= Progressive beer duty =

Progressive beer duty is a beer duty system that allows smaller breweries to pay less tax on their products. The idea originates from Bavaria in Germany, where such a system has underpinned the brewing industry and helped support local production. This idea encourages competition in quality and variety and supports diversity in local economies. It also encourages consumer interest and product pride which in turn helps promote cultural links.

This concept was adopted by the European Union in 2002 using EU Directive 92/83/EEC as a derogated power so not all countries implemented the idea. The structure and its parameters provided by EU law allowed the creation of systems which suited the needs of individual states. There is, as some journalists have suggested, no "European system" as such. EU law allows for a maximum discount of 50% of beer tax on production levels up to 20 million litres with the provision for a stepped structure. Each country can choose the percentage and level/s of production. Germany, for instance, adopted the full 20 million L level which is appropriate considering the many different sizes of breweries within the country. The UK, on the other hand, limited the discount to 3 million L, creating a tightly targeted tax benefit. The interesting aspect of the UK system, designed by David Roberts of Pilgrim Brewery in Reigate, is that it not only provides a discount on beer tax, but also a limit to which individual companies can benefit, unlike the German version, where companies gain greater total monetary discounts on shrinking percentages as they grow, thus, in theory, disadvantaging smaller companies.

In 2020, the EU changed the excise duties directives and amongst other things requires each country to have an option to extend the application of lower tax rates for small producers. Council Directive 2020/1151 states that beer with an alcoholic content less than 0.5% abv. is not a beer and is not subject to excise duty in the EU.

In 2022, 30 out of 38 OECD countries apply a reduced tax rate on beer from small breweries, with a progressive increase in the tax rate according to their annual production in many cases.

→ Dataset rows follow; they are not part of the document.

-- ==== Sys2Proof/Laws/State.lean ====
section
/-! SUPPORT. What each named operation does to each field it leaves or writes, one lemma a field, true by unfolding: later
proofs rewrite with these and unfold no record update. -/

namespace Sys2Proof.Machine

/-! ## STATUS -/

@[simp] theorem Status.accept_session (x : Status) : (Status.accept x).session = x.session := rfl
@[simp] theorem Status.accept_cycle (x : Status) : (Status.accept x).cycle = x.cycle := rfl
@[simp] theorem Status.accept_busy (x : Status) : (Status.accept x).busy = true := rfl
@[simp] theorem Status.accept_rawValid (x : Status) : (Status.accept x).rawValid = x.rawValid := rfl
@[simp] theorem Status.accept_tfineValid (x : Status) : (Status.accept x).tfineValid = x.tfineValid := rfl
@[simp] theorem Status.accept_tValid (x : Status) : (Status.accept x).tValid = x.tValid := rfl
@[simp] theorem Status.accept_hValid (x : Status) : (Status.accept x).hValid = x.hValid := rfl
@[simp] theorem Status.accept_pValid (x : Status) : (Status.accept x).pValid = x.pValid := rfl
@[simp] theorem Status.accept_configured (x : Status) : (Status.accept x).configured = x.configured := rfl
@[simp] theorem Status.accept_pDenZero (x : Status) : (Status.accept x).pDenZero = x.pDenZero := rfl
@[simp] theorem Status.accept_lastErr (x : Status) : (Status.accept x).lastErr = x.lastErr := rfl

@[simp] theorem Status.complete_session (c : Code) (x : Status) : (Status.complete c x).session = x.session := rfl
@[simp] theorem Status.complete_cycle (c : Code) (x : Status) : (Status.complete c x).cycle = x.cycle := rfl
@[simp] theorem Status.complete_busy (c : Code) (x : Status) : (Status.complete c x).busy = false := rfl
@[simp] theorem Status.complete_rawValid (c : Code) (x : Status) : (Status.complete c x).rawValid = x.rawValid := rfl
@[simp] theorem Status.complete_tfineValid (c : Code) (x : Status) : (Status.complete c x).tfineValid = x.tfineValid := rfl
@[simp] theorem Status.complete_tValid (c : Code) (x : Status) : (Status.complete c x).tValid = x.tValid := rfl
@[simp] theorem Status.complete_hValid (c : Code) (x : Status) : (Status.complete c x).hValid = x.hValid := rfl
@[simp] theorem Status.complete_pValid (c : Code) (x : Status) : (Status.complete c x).pValid = x.pValid := rfl
@[simp] theorem Status.complete_configured (c : Code) (x : Status) : (Status.complete c x).configured = x.configured := rfl
@[simp] theorem Status.complete_pDenZero (c : Code) (x : Status) : (Status.complete c x).pDenZero = x.pDenZero := rfl
@[simp] theorem Status.complete_lastErr (c : Code) (x : Status) : (Status.complete c x).lastErr = c := rfl

@[simp] theorem Status.clearResults_session (x : Status) : (Status.clearResults x).session = x.session := rfl
@[simp] theorem Status.clearResults_cycle (x : Status) : (Status.clearResults x).cycle = x.cycle := rfl
@[simp] theorem Status.clearResults_busy (x : Status) : (Status.clearResults x).busy = x.busy := rfl
@[simp] theorem Status.clearResults_rawValid (x : Status) : (Status.clearResults x).rawValid = false := rfl
@[simp] theorem Status.clearResults_tfineValid (x : Status) : (Status.clearResults x).tfineValid = false := rfl
@[simp] theorem Status.clearResults_tValid (x : Status) : (Status.clearResults x).tValid = false := rfl
@[simp] theorem Status.clearResults_hValid (x : Status) : (Status.clearResults x).hValid = false := rfl
@[simp] theorem Status.clearResults_pValid (x : Status) : (Status.clearResults x).pValid = false := rfl
@[simp] theorem Status.clearResults_configured (x : Status) : (Status.clearResults x).configured = x.configured := rfl
@[simp] theorem Status.clearResults_pDenZero (x : Status) : (Status.clearResults x).pDenZero = false := rfl
@[simp] theorem Status.clearResults_lastErr (x : Status) : (Status.clearResults x).lastErr = x.lastErr := rfl

@[simp] theorem Status.beginCycle_session (x : Status) : (Status.beginCycle x).session = x.session := rfl
@[simp] theorem Status.beginCycle_cycle (x : Status) : (Status.beginCycle x).cycle = .inFlight := rfl
@[simp] theorem Status.beginCycle_busy (x : Status) : (Status.beginCycle x).busy = x.busy := rfl
@[simp] theorem Status.beginCycle_rawValid (x : Status) : (Status.beginCycle x).rawValid = false := rfl
@[simp] theorem Status.beginCycle_tfineValid (x : Status) : (Status.beginCycle x).tfineValid = false := rfl
@[simp] theorem Status.beginCycle_tValid (x : Status) : (Status.beginCycle x).tValid = false := rfl
@[simp] theorem Status.beginCycle_hValid (x : Status) : (Status.beginCycle x).hValid = false := rfl
@[simp] theorem Status.beginCycle_pValid (x : Status) : (Status.beginCycle x).pValid = false := rfl
@[simp] theorem Status.beginCycle_configured (x : Status) : (Status.beginCycle x).configured = x.configured := rfl
@[simp] theorem Status.beginCycle_pDenZero (x : Status) : (Status.beginCycle x).pDenZero = false := rfl
@[simp] theorem Status.beginCycle_lastErr (x : Status) : (Status.beginCycle x).lastErr = x.lastErr := rfl

@[simp] theorem Status.abandonCycle_session (x : Status) : (Status.abandonCycle x).session = x.session := rfl
@[simp] theorem Status.abandonCycle_cycle (x : Status) : (Status.abandonCycle x).cycle = .idle := rfl
@[simp] theorem Status.abandonCycle_busy (x : Status) : (Status.abandonCycle x).busy = x.busy := rfl
@[simp] theorem Status.abandonCycle_rawValid (x : Status) : (Status.abandonCycle x).rawValid = x.rawValid := rfl
@[simp] theorem Status.abandonCycle_tfineValid (x : Status) : (Status.abandonCycle x).tfineValid = x.tfineValid := rfl
@[simp] theorem Status.abandonCycle_tValid (x : Status) : (Status.abandonCycle x).tValid = x.tValid := rfl
@[simp] theorem Status.abandonCycle_hValid (x : Status) : (Status.abandonCycle x).hValid = x.hValid := rfl
@[simp] theorem Status.abandonCycle_pValid (x : Status) : (Status.abandonCycle x).pValid = x.pValid := rfl
@[simp] theorem Status.abandonCycle_configured (x : Status) : (Status.abandonCycle x).configured = x.configured := rfl
@[simp] theorem Status.abandonCycle_pDenZero (x : Status) : (Status.abandonCycle x).pDenZero = x.pDenZero := rfl
@[simp] theorem Status.abandonCycle_lastErr (x : Status) : (Status.abandonCycle x).lastErr = x.lastErr := rfl

@[simp] theorem Status.loadCal_session (x : Status) : (Status.loadCal x).session = .calLoaded := rfl
@[simp] theorem Status.loadCal_cycle (x : Status) : (Status.loadCal x).cycle = .idle := rfl
@[simp] theorem Status.loadCal_busy (x : Status) : (Status.loadCal x).busy = x.busy := rfl
@[simp] theorem Status.loadCal_rawValid (x : Status) : (Status.loadCal x).rawValid = false := rfl
@[simp] theorem Status.loadCal_tfineValid (x : Status) : (Status.loadCal x).tfineValid = false := rfl
@[simp] theorem Status.loadCal_tValid (x : Status) : (Status.loadCal x).tValid = false := rfl
@[simp] theorem Status.loadCal_hValid (x : Status) : (Status.loadCal x).hValid = false := rfl
@[simp] theorem Status.loadCal_pValid (x : Status) : (Status.loadCal x).pValid = false := rfl
@[simp] theorem Status.loadCal_configured (x : Status) : (Status.loadCal x).configured = x.configured := rfl
@[simp] theorem Status.loadCal_pDenZero (x : Status) : (Status.loadCal x).pDenZero = false := rfl
@[simp] theorem Status.loadCal_lastErr (x : Status) : (Status.loadCal x).lastErr = x.lastErr := rfl


/-! ## EVENTS -/

@[simp] theorem Events.complete_done (c : Code) (x : Events) : (Events.complete c x).done = true := rfl
@[simp] theorem Events.complete_err (c : Code) (x : Events) : (Events.complete c x).err = (x.err || c != .ok) := rfl
@[simp] theorem Events.complete_overrun (c : Code) (x : Events) : (Events.complete c x).overrun = x.overrun := rfl

@[simp] theorem Events.setOverrun_done (x : Events) : (Events.setOverrun x).done = x.done := rfl
@[simp] theorem Events.setOverrun_err (x : Events) : (Events.setOverrun x).err = x.err := rfl
@[simp] theorem Events.setOverrun_overrun (x : Events) : (Events.setOverrun x).overrun = true := rfl


/-! ## The environment -/

@[simp] theorem Env.perform_port (e : PortEvent) (x : Env) : (Env.perform e x).port = x.port ++ [e] := rfl
@[simp] theorem Env.perform_reads (e : PortEvent) (x : Env) : (Env.perform e x).reads = x.reads := rfl
@[simp] theorem Env.perform_program (e : PortEvent) (x : Env) : (Env.perform e x).program = x.program := rfl
@[simp] theorem Env.perform_schedule (e : PortEvent) (x : Env) : (Env.perform e x).schedule = x.schedule := rfl
@[simp] theorem Env.perform_answers (e : PortEvent) (x : Env) : (Env.perform e x).answers = x.answers := rfl
@[simp] theorem Env.perform_sensor (e : PortEvent) (x : Env) : (Env.perform e x).sensor = x.sensor := rfl
@[simp] theorem Env.perform_draws (e : PortEvent) (x : Env) : (Env.perform e x).draws = x.draws := rfl
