theorem witness_ProtocolFrame :
    (∃ t, exec .identify (atCommit .identify [0, 0x60] State.reset) = .next t) ∧
    (∃ t, exec (.configure 1 .temp) (atCommit (.configure 1 .temp) [] loaded) = .next t) ∧
    (∃ t, exec .loadCal (atCommit .loadCal (0 :: (cal1 ++ 0 :: tail1)) loaded) = .next t) ∧
    (atCommit .loadCal [] loaded).phase ≠ .idle := ⟨⟨_, rfl⟩, ⟨_, rfl⟩, ⟨_, rfl⟩, by decide⟩
theorem witness_MeasureCycleFrame :
    (∃ t, exec (.measure 1 .temp) (atCommit (.measure 1 .temp) (List.replicate 15 0) loaded) = .next t) ∧
    (∃ t, exec (.cycle 1 .temp) (cycleEnd (List.replicate 15 0)) = .next t) ∧
    (cycleEnd (List.replicate 15 0)).phase ≠ .idle := ⟨⟨_, rfl⟩, ⟨_, rfl⟩, by decide⟩
theorem witness_CompensationFrame :
    (∃ t, exec .compT (atCommit .compT [] withCal1) = .next t) ∧ (∃ t, exec .compH (atCommit .compH [] withCal1) = .next t) ∧
    (∃ t, exec .compP (atCommit .compP [] withCal1) = .next t) ∧
    (atCommit .compP [] withCal1).phase ≠ .idle ∧ (atCheck .compP withCal1).phase ≠ .run :=
  ⟨⟨_, rfl⟩, ⟨_, rfl⟩, ⟨_, rfl⟩, by decide, by decide⟩
theorem witness_SequencerLeavesHostAlone : ∃ t, exec .loadCal (atRun .loadCal 1 [.fault] loaded) = .next t := ⟨_, rfl⟩
/-- R85, R346: two forced-mode writes are two conversions, of which the first skips the humidity; the sensor sleeps after the
second. -/
theorem test_two_triggers :
    let sn := ((sensor1.write 0xF4 0x21).write 0xF2 0x01).write 0xF4 0x26
    sn.measuring.length = 2 ∧ (sn.converted 7 8 9).hum = 0x8000 ∧ (sn.converted 7 8 9).temp = 8 ∧
    (sn.converted 7 8 9).statusByte = 0x08 ∧ ((sn.converted 7 8 9).converted 7 8 9).hum = 9 ∧
    ((sn.converted 7 8 9).converted 7 8 9).press = 7 ∧ ((sn.converted 7 8 9).converted 7 8 9).ctrlMeas = 0x24 ∧
    ((sn.converted 7 8 9).converted 7 8 9).measuring = [] := by decide
/-- Every mode, and a conversion that ends with and without another behind it. -/
theorem witness_ForcedWriteTriggers :
    (0x21 : Byte).toNat % 4 = 1 ∧ (0x22 : Byte).toNat % 4 = 2 ∧ (0xFC : Byte).toNat % 4 = 0 ∧ (0xFF : Byte).toNat % 4 = 3 ∧
    (sensor1.write 0xF4 0x21).measuring = conversionOf 0x21 0 :: [] ∧
    ((sensor1.write 0xF4 0x21).write 0xF4 0x25).measuring = conversionOf 0x21 0 :: [conversionOf 0x25 0] ∧
    sensor1.measuring = [] := by decide
/-- The whole calibration burst of 26 registers. -/
theorem witness_SensorBurstRead : (0x88 : Byte).getLsbD 7 = true ∧
    (∀ k, k < 26 → (sensor1.read (0x88 + BitVec.ofNat 8 k)).isSome = true) ∧ 7 < 8 := by decide

end Sys2Proof.Tests
end

/-! # Scope (spec/00_scope.md): the machine never traps, and the sequencer leaves the host alone -/

namespace Sys2Proof.Machine

/-! ## What the sequencer leaves of the world outside the engine -/

/-- `y` holds the host's side of `x`, and a port record that continues that of `x`. -/
structure Env.HostKept (x y : Env) : Prop where
  program  : y.program = x.program
  reads    : y.reads = x.reads
  schedule : y.schedule = x.schedule
  port     : ∃ events, y.port = x.port ++ events

namespace Env.HostKept

theorem refl (x : Env) : x.HostKept x := ⟨rfl, rfl, rfl, [], by simp⟩

theorem trans {x y z : Env} (hxy : x.HostKept y) (hyz : y.HostKept z) : x.HostKept z := by
  obtain ⟨before, hbefore⟩ := hxy.port
  obtain ⟨after, hafter⟩ := hyz.port
  exact ⟨hyz.program.trans hxy.program, hyz.reads.trans hxy.reads, hyz.schedule.trans hxy.schedule,
    before ++ after, by rw [hafter, hbefore, List.append_assoc]⟩

theorem perform (e : PortEvent) (x : Env) : x.HostKept (x.perform e) := ⟨rfl, rfl, rfl, [e], rfl⟩

theorem select (x : Env) : x.HostKept x.select := ⟨rfl, rfl, rfl, [.csAssert], rfl⟩

theorem release (x : Env) : x.HostKept x.release := ⟨rfl, rfl, rfl, [.csDeassert], rfl⟩

theorem disturbSensor (x : Env) : x.HostKept x.disturbSensor := ⟨rfl, rfl, rfl, [], by simp⟩

theorem transfer (out : Byte) (x : Env) : x.HostKept (x.transfer out).2 := by
  obtain ⟨hport, hreads, hprogram, hschedule⟩ := transfer_frame out x
  exact ⟨hprogram, hreads, hschedule, [], by simp [hport]⟩

end Env.HostKept

/-- `t` is of the build of `s`, with the host's side of `s` kept. -/
structure State.HostKept (s t : State) : Prop where
  params : t.params = s.params
  env    : s.env.HostKept t.env

theorem State.HostKept.of_env_eq {s t : State} (hparams : t.params = s.params) (henv : t.env = s.env) : s.HostKept t :=
  ⟨hparams, henv ▸ .refl _⟩

theorem offer_hostKept (w : Word) (s : State) : s.HostKept (offer w s) := by
  obtain ⟨-, hparams, henv, -⟩ := offer_frame w s
  exact .of_env_eq hparams henv

theorem abort_hostKept (action : Status → Status) (c : Code) (s : State) : s.HostKept (abort action c s) := by
  rw [abort_eq]
  refine ⟨rfl, ?_⟩
  dsimp only
  split
  · exact (Env.HostKept.disturbSensor _).trans (.release _)
  · exact .disturbSensor _

theorem checkStep_hostKept (i : Instr) (begin : Status → Status) (s : State) : s.HostKept (checkStep i begin s) := by
  by_cases h : checkCode s.params i s.status = .ok
  · rw [checkStep_passed begin h]
    exact .of_env_eq rfl rfl
  · rw [checkStep_refused begin h]
    exact .of_env_eq rfl rfl

theorem transferStep_hostKept (action : Status → Status) (out : Byte) (s : State) :
    s.HostKept (transferStep action out s) := by
  have answered : s.env.HostKept (s.env.transfer out).2 := .transfer out s.env
  rcases transferStep_cases action out s with ⟨i, env, henv, hstep⟩ | ⟨env, henv, hstep⟩ | ⟨env, henv, -, hstep⟩
  · rw [hstep]
    rw [henv] at answered
    exact ⟨rfl, answered.trans (.perform _ _)⟩
  · rw [henv] at answered
    obtain ⟨hparams, haborted⟩ := abort_hostKept action .transport { s with env := env.perform (.xfer out) }
    rw [hstep]
    exact ⟨hparams, (answered.trans (.perform _ _)).trans haborted⟩
  · rw [hstep]
    rw [henv] at answered
    exact ⟨rfl, answered⟩

theorem runStep_missing {s : State} (action : Status → Status) (h : s.script[s.ev]? = none) :
    runStep action s = .fault .eventMissing := by
  unfold runStep
  rw [h]

theorem runStep_hostKept {s t : State} {action : Status → Status} (h : runStep action s = .next t) : s.HostKept t := by
  cases he : s.script[s.ev]? with
  | none =>
    rw [runStep_missing action he] at h
    cases h
  | some e =>
    rcases runStep_cases action he with ⟨-, hstep⟩ | ⟨-, hstep⟩ | ⟨out, -, hstep⟩
    all_goals
      rw [hstep] at h
      cases h
    · exact ⟨rfl, .select _⟩
    · exact ⟨rfl, .release _⟩
    · exact transferStep_hostKept action out s

theorem commitOf_hostKept {i : Instr} {s t : State} (h : commitOf i s = .next t) : s.HostKept t := by
  rcases commit_cases i s with ⟨c, u, hcommit, hparams, -, -, -, henv, -⟩ | hfault
  · rw [hcommit] at h
    cases h
    exact .of_env_eq hparams henv
  · rw [hfault] at h
    cases h

theorem exec_hostKept {i : Instr} {s t : State} (h : exec i s = .next t) : s.HostKept t := by
  cases hphase : s.phase with
  | idle =>
    rw [exec_idle i hphase] at h
    cases h
    exact offer_hostKept _ s
  | check =>
    rw [exec_check i hphase] at h
    cases h
    exact checkStep_hostKept i _ s
  | run => exact runStep_hostKept (exec_run i hphase ▸ h)
  | commit => exact commitOf_hostKept (exec_commit i hphase ▸ h)

/-! ## From a state of the invariant no step faults -/

theorem transfersIn_readFrame (addr : Byte) (n : Nat) : transfersIn (readFrame addr n) = n + 1 := by
  simp [transfersIn, readFrame, PortEvent.isTransfer, List.countP_cons, List.countP_append, List.countP_replicate]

== Countries applying progressive beer duty in 2022 ==

Countries vary in how they apply taxation, in Canada the tax applies to all producers but increases with increased production, up to 75,000 hl. Others link reductions with reductions in alcohol levels, such as Iceland and Spain, or the size of containers, such as Australia, rather than who the producer is.

- Austria ≤ 20,000 hl
- Belgium ≤ 200,000
- Canada ≤ 750,000
- Czech Republic ≤ 200,000
- Denmark ≤ 200,000
- Estonia ≤ 15,000
- Finland ≤ 100,000
- France ≤ 200,000
- Germany ≤ 40,000

- Greece ≤ 200,000
- Hungary ≤ 200,000
- Ireland ≤ 200,000
- Italy ≤ 60,000
- Japan ≤ 100,000
- Latvia ≤ 10,000
- Lithuania ≤ 10,000
- Luxembourg ≤ 200,000

- Netherlands ≤ 200,000
- Poland ≤ 200,000
- Portugal ≤ 200,000
- Slovakia ≤ 200,000
- Slovenia ≤ 20,000
- Switzerland ≤ 200,000
- United Kingdom ≤ 200,000
- United States ≤ 2,347,000

=== Germany ===
In 2021 a temporary tax reduction on production of beer by small breweries was approved, below 200,000 hl p.a. production is needed for a brewery to qualify.

=== United Kingdom ===
The Society of Independent Brewers (SIBA) campaigned alone, led by chairman Peter Austin, without support from any other body, for a progressive duty system to be introduced in the UK, for some 21 years. First appearing in the 2000 budget, the system adopted by Chancellor Gordon Brown in 2002 and which was designed by David Roberts of Pilgrim Brewery, who had actively campaigned for the introduction of the system for many years.

The initial 2000 proposal in the UK was subsequently increased in 2002 to 5,000 with taper relief up to 60,000 hectolitres, after a few smaller family brewers joined SIBA and help influence a policy change within the Society. The UK system has been criticised for creating a "glass ceiling" which hinders expansion, though the levels adopted mean that the duty discount represents a very small percentage of the duty paid at the highest levels. The scheme became known in the UK as "Small Brewers Relief" (SBR).

In August 2023 the SBR was changed to become the "Small Producers Relief" by incorporating other alcohol producing businesses.

=== United States of America ===
The system that was adopted in the United States, which stimulated the growth of microbreweries was different in that it was a flat discount on each barrel produced.

From 2020 the Federal tax rate was $3.50 per barrel on the first 60,000 barrels provided the brewery produced less than 2m barrels a year compared to the normal rate of $16 per barrel on the first 6m barrels and $18 thereafter.